» TASK BRIEF:
Both the line with "if !coreWordOk n" and the line with "(.bytes b, s) =>" in the records below must appear in the output, along with every line between them, exactly and with nothing added.

::::

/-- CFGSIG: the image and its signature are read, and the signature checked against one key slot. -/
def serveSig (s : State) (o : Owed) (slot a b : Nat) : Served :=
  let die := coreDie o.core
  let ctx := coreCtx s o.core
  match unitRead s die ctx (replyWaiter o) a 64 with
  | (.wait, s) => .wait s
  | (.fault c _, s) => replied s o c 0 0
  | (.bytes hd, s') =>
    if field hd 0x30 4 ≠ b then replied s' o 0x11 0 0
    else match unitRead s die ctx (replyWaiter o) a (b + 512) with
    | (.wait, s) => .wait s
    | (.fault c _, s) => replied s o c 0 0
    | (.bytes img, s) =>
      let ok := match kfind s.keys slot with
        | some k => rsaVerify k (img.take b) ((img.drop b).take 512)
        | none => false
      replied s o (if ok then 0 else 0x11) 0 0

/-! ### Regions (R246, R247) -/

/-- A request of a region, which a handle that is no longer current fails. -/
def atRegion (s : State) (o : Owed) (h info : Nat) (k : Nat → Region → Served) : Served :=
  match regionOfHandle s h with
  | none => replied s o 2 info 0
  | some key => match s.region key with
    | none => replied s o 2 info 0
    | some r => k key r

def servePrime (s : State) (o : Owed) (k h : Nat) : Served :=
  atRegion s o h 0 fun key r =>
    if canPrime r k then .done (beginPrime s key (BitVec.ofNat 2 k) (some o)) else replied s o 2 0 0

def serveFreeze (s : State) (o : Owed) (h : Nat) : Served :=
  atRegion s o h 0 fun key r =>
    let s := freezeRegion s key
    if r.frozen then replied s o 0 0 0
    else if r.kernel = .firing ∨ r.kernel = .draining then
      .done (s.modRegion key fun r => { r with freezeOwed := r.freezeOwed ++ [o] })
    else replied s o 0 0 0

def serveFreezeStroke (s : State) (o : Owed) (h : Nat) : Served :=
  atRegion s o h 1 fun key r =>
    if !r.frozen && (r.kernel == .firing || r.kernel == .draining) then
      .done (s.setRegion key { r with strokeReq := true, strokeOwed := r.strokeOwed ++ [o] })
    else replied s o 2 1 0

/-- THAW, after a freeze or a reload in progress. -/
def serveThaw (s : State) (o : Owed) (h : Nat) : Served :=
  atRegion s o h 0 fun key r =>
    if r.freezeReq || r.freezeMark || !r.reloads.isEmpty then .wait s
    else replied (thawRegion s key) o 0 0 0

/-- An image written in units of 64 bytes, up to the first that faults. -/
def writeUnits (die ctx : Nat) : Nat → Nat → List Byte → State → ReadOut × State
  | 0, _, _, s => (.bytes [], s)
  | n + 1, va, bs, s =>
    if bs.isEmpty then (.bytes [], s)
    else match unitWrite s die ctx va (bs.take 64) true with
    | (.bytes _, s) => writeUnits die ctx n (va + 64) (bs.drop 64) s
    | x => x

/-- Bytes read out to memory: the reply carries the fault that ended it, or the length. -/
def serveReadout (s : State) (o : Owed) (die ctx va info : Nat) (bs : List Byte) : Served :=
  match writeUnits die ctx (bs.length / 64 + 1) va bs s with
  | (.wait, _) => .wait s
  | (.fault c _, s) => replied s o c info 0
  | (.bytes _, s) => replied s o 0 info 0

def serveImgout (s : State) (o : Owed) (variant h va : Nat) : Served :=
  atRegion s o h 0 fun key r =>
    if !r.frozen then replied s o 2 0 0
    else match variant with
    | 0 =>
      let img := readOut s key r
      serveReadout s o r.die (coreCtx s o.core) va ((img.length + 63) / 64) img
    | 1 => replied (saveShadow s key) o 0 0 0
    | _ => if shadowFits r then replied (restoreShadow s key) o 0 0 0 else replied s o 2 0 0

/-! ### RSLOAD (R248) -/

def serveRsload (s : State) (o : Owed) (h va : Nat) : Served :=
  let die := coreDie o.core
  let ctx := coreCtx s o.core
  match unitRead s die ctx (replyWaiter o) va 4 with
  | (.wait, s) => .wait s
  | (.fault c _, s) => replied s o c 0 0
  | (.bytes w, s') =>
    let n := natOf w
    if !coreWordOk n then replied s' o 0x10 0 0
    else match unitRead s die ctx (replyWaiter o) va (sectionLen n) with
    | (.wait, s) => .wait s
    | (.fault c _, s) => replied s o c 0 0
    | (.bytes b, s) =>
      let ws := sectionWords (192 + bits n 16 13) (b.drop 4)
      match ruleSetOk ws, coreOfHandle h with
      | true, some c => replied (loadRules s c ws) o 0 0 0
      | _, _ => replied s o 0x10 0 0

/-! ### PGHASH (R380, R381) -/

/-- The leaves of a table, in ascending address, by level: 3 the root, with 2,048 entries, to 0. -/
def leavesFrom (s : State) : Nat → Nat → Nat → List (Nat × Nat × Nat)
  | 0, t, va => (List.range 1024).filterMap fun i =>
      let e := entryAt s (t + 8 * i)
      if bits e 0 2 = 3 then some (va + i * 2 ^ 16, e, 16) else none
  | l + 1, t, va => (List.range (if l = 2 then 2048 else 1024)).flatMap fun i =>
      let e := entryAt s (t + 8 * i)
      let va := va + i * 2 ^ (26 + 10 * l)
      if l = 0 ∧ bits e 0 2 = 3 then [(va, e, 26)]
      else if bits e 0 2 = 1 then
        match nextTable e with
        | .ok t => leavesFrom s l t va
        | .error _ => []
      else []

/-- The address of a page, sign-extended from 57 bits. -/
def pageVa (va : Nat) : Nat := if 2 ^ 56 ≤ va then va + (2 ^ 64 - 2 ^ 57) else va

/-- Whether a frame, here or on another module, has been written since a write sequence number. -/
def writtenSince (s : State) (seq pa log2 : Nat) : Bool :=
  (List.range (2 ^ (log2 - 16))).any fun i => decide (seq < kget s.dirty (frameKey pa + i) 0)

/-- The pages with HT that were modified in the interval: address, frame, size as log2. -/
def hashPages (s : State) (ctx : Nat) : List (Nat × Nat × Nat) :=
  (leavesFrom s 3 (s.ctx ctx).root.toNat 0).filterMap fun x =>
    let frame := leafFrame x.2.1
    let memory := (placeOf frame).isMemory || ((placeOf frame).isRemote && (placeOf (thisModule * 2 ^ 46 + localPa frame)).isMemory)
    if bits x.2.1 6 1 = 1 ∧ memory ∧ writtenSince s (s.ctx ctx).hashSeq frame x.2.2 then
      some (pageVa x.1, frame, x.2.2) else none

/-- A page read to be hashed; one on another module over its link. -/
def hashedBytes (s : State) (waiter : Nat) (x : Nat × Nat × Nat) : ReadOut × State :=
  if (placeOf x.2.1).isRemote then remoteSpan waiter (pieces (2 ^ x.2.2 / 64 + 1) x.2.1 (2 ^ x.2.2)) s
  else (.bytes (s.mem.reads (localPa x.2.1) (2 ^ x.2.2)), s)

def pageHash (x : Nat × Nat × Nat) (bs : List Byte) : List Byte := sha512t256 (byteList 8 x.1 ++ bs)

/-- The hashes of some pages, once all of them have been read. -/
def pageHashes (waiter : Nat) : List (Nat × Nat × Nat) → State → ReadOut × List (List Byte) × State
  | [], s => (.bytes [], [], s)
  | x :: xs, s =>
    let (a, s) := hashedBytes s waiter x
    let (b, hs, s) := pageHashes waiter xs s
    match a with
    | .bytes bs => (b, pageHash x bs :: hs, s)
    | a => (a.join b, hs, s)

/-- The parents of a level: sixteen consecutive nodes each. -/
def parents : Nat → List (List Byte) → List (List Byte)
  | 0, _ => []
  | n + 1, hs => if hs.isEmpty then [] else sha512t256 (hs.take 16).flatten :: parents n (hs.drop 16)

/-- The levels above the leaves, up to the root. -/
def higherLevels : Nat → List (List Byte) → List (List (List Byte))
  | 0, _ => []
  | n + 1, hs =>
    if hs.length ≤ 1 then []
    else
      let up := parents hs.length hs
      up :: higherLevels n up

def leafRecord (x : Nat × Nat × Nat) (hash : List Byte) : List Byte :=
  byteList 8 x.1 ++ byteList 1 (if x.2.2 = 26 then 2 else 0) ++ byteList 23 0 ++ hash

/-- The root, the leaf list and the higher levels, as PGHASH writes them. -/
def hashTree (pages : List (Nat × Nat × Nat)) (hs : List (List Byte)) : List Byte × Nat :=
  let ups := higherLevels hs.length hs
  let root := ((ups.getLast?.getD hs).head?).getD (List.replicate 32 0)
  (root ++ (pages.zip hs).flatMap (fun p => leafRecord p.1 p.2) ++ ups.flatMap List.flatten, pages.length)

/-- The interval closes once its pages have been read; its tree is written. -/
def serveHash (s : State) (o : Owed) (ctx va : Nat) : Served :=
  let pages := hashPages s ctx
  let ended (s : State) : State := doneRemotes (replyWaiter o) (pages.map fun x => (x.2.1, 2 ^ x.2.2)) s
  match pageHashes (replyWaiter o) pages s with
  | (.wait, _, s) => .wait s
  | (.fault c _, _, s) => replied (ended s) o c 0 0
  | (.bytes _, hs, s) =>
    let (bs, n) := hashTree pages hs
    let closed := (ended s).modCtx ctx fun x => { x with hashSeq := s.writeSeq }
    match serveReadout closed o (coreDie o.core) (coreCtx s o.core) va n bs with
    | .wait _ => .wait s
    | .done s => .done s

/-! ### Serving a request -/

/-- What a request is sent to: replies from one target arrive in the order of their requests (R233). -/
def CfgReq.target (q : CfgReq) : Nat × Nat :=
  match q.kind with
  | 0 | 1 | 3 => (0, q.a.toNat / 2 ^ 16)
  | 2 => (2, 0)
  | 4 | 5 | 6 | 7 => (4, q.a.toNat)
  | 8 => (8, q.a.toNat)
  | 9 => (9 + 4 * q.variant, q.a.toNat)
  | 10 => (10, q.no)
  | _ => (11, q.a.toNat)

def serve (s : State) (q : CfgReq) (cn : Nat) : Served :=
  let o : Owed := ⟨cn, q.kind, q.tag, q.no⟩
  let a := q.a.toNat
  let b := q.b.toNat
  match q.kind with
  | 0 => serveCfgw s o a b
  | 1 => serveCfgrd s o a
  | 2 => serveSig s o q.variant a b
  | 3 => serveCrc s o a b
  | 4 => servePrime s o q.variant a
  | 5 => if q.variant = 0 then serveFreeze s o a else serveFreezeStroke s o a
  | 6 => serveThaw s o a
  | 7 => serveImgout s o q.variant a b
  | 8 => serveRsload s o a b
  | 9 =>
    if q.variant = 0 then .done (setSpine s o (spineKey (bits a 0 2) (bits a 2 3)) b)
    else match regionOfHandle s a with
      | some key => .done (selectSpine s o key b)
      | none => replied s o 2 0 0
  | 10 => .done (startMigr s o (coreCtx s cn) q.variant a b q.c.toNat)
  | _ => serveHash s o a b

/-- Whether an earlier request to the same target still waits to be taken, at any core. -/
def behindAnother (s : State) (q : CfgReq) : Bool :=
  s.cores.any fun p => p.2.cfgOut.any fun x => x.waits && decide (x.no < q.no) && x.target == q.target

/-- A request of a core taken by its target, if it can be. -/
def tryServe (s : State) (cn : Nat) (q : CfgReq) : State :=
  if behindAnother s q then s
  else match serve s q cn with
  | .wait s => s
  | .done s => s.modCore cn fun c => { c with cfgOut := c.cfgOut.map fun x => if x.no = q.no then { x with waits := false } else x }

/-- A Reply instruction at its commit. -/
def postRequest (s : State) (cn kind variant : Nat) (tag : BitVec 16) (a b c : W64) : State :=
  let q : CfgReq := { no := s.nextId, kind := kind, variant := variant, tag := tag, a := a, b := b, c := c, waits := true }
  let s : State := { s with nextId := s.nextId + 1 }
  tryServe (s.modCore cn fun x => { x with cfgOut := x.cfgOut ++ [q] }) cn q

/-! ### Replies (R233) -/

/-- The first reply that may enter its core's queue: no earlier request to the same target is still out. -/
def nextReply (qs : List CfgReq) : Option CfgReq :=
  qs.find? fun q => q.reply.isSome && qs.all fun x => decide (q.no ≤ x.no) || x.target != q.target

::::

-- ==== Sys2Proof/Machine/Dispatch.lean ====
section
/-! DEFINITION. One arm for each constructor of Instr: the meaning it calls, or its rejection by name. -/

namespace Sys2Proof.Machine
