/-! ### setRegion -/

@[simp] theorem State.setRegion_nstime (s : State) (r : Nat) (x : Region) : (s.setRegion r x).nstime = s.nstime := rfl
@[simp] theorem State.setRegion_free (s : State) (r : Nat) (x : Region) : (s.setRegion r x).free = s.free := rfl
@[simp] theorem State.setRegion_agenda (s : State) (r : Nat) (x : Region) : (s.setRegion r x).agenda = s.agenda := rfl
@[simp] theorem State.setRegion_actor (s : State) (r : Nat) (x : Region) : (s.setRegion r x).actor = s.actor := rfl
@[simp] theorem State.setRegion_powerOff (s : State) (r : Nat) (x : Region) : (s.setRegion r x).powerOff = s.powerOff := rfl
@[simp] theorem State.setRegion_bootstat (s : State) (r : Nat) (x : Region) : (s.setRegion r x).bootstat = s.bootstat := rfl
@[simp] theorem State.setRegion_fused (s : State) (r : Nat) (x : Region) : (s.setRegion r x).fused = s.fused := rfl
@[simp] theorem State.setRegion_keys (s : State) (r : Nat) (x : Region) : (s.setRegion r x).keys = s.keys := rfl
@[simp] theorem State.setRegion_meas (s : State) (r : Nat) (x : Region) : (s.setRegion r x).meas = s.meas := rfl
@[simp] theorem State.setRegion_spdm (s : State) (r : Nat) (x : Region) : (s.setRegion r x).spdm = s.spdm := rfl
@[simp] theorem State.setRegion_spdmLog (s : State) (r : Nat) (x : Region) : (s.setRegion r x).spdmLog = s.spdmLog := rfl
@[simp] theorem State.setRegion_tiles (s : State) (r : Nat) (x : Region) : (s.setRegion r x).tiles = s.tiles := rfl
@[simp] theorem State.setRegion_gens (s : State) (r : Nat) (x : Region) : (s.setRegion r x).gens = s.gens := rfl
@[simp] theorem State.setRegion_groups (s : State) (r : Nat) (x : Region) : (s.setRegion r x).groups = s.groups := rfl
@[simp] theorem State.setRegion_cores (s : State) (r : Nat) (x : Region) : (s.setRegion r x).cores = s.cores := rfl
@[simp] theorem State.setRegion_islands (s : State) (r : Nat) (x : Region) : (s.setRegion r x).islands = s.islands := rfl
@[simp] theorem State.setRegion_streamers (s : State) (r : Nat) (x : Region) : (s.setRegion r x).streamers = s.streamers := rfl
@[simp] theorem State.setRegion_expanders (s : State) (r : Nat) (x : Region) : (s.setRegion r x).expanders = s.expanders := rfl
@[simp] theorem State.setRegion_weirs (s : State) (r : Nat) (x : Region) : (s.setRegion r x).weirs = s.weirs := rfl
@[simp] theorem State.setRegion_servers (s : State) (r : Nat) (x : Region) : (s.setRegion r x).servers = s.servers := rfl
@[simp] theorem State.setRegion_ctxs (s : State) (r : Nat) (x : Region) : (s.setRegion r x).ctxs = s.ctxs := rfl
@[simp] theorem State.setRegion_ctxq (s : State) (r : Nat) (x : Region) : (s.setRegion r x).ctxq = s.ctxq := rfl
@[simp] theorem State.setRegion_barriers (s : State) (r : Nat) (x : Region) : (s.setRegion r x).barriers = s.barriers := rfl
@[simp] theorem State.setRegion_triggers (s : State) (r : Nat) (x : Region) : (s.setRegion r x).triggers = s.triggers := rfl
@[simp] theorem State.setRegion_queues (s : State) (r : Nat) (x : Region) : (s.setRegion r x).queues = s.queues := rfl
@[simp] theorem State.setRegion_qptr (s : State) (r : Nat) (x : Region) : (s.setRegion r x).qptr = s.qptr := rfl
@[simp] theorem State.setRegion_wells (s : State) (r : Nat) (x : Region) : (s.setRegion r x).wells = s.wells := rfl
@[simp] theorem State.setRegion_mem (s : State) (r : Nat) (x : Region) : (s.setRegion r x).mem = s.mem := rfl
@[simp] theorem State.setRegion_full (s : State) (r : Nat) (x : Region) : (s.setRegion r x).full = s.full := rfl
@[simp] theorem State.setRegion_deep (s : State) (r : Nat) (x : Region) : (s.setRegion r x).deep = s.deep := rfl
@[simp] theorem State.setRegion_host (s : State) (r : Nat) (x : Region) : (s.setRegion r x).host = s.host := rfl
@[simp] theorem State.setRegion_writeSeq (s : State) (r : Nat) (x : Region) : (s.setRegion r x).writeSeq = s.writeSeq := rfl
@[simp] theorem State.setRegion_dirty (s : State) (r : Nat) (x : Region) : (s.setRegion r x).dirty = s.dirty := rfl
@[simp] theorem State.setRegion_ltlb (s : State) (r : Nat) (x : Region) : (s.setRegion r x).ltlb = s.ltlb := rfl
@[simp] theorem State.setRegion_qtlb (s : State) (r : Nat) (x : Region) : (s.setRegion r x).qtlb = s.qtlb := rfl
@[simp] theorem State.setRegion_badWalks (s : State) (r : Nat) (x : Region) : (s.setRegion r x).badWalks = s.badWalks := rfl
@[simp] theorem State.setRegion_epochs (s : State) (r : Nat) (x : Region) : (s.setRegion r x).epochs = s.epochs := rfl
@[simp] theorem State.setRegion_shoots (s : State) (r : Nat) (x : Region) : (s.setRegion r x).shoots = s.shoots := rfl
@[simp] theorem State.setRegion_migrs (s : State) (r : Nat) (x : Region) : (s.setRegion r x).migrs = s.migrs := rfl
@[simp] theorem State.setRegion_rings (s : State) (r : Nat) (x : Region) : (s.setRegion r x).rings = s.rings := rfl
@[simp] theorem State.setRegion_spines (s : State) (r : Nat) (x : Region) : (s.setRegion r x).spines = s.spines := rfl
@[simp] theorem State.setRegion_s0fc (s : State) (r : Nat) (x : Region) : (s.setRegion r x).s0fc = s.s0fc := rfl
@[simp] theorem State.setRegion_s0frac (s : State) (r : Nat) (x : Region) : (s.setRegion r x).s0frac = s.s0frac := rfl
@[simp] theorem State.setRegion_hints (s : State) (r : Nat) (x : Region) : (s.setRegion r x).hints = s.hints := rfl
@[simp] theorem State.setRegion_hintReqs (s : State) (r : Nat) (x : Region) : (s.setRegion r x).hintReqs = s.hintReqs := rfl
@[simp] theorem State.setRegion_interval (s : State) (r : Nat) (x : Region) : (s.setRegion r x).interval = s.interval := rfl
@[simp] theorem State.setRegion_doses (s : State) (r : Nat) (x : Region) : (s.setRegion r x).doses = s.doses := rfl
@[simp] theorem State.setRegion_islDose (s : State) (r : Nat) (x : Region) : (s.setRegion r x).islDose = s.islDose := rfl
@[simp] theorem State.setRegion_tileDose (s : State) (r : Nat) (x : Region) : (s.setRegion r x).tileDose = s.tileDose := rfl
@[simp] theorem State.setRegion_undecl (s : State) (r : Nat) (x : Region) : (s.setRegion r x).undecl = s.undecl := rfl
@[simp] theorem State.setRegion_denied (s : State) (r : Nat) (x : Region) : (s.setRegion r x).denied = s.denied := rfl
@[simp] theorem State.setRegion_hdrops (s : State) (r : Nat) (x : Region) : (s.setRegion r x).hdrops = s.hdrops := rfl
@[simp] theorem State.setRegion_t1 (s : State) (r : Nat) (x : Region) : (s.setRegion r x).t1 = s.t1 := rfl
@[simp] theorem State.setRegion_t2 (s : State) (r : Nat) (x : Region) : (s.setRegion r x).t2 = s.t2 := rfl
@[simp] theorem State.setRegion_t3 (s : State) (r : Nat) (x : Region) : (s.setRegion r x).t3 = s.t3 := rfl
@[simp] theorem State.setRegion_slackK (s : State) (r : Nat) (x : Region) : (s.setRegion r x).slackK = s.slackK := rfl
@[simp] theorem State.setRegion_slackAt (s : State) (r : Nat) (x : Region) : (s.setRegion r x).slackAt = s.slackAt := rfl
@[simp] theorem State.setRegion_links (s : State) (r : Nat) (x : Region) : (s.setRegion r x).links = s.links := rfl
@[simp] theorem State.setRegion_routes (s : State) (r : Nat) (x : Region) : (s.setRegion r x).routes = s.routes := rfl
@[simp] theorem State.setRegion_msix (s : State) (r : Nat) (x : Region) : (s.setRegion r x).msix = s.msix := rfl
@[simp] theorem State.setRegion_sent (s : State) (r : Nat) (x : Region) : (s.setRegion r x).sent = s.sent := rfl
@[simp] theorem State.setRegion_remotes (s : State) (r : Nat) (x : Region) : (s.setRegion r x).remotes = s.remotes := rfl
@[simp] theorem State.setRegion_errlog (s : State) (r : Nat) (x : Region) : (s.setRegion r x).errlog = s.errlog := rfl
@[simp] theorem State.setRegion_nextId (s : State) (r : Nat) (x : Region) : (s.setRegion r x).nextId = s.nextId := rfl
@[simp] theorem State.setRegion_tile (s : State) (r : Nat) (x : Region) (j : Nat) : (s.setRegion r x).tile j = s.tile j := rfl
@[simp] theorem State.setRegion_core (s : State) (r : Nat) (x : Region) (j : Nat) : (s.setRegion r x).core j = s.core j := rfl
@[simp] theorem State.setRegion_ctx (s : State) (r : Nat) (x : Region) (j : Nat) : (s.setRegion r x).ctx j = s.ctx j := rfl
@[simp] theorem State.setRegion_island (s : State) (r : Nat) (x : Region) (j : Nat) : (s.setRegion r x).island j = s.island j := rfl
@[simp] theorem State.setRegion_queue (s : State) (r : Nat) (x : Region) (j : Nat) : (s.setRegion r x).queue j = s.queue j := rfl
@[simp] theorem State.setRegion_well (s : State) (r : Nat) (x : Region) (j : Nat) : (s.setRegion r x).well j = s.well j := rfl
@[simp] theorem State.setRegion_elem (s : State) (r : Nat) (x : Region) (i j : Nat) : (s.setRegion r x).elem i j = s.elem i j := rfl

::::

» REPLY:
    if !coreWordOk n then replied s' o 0x10 0 0
    else match unitRead s die ctx (replyWaiter o) va (sectionLen n) with
    | (.wait, s) => .wait s
    | (.fault c _, s) => replied s o c 0 0
    | (.bytes b, s) =>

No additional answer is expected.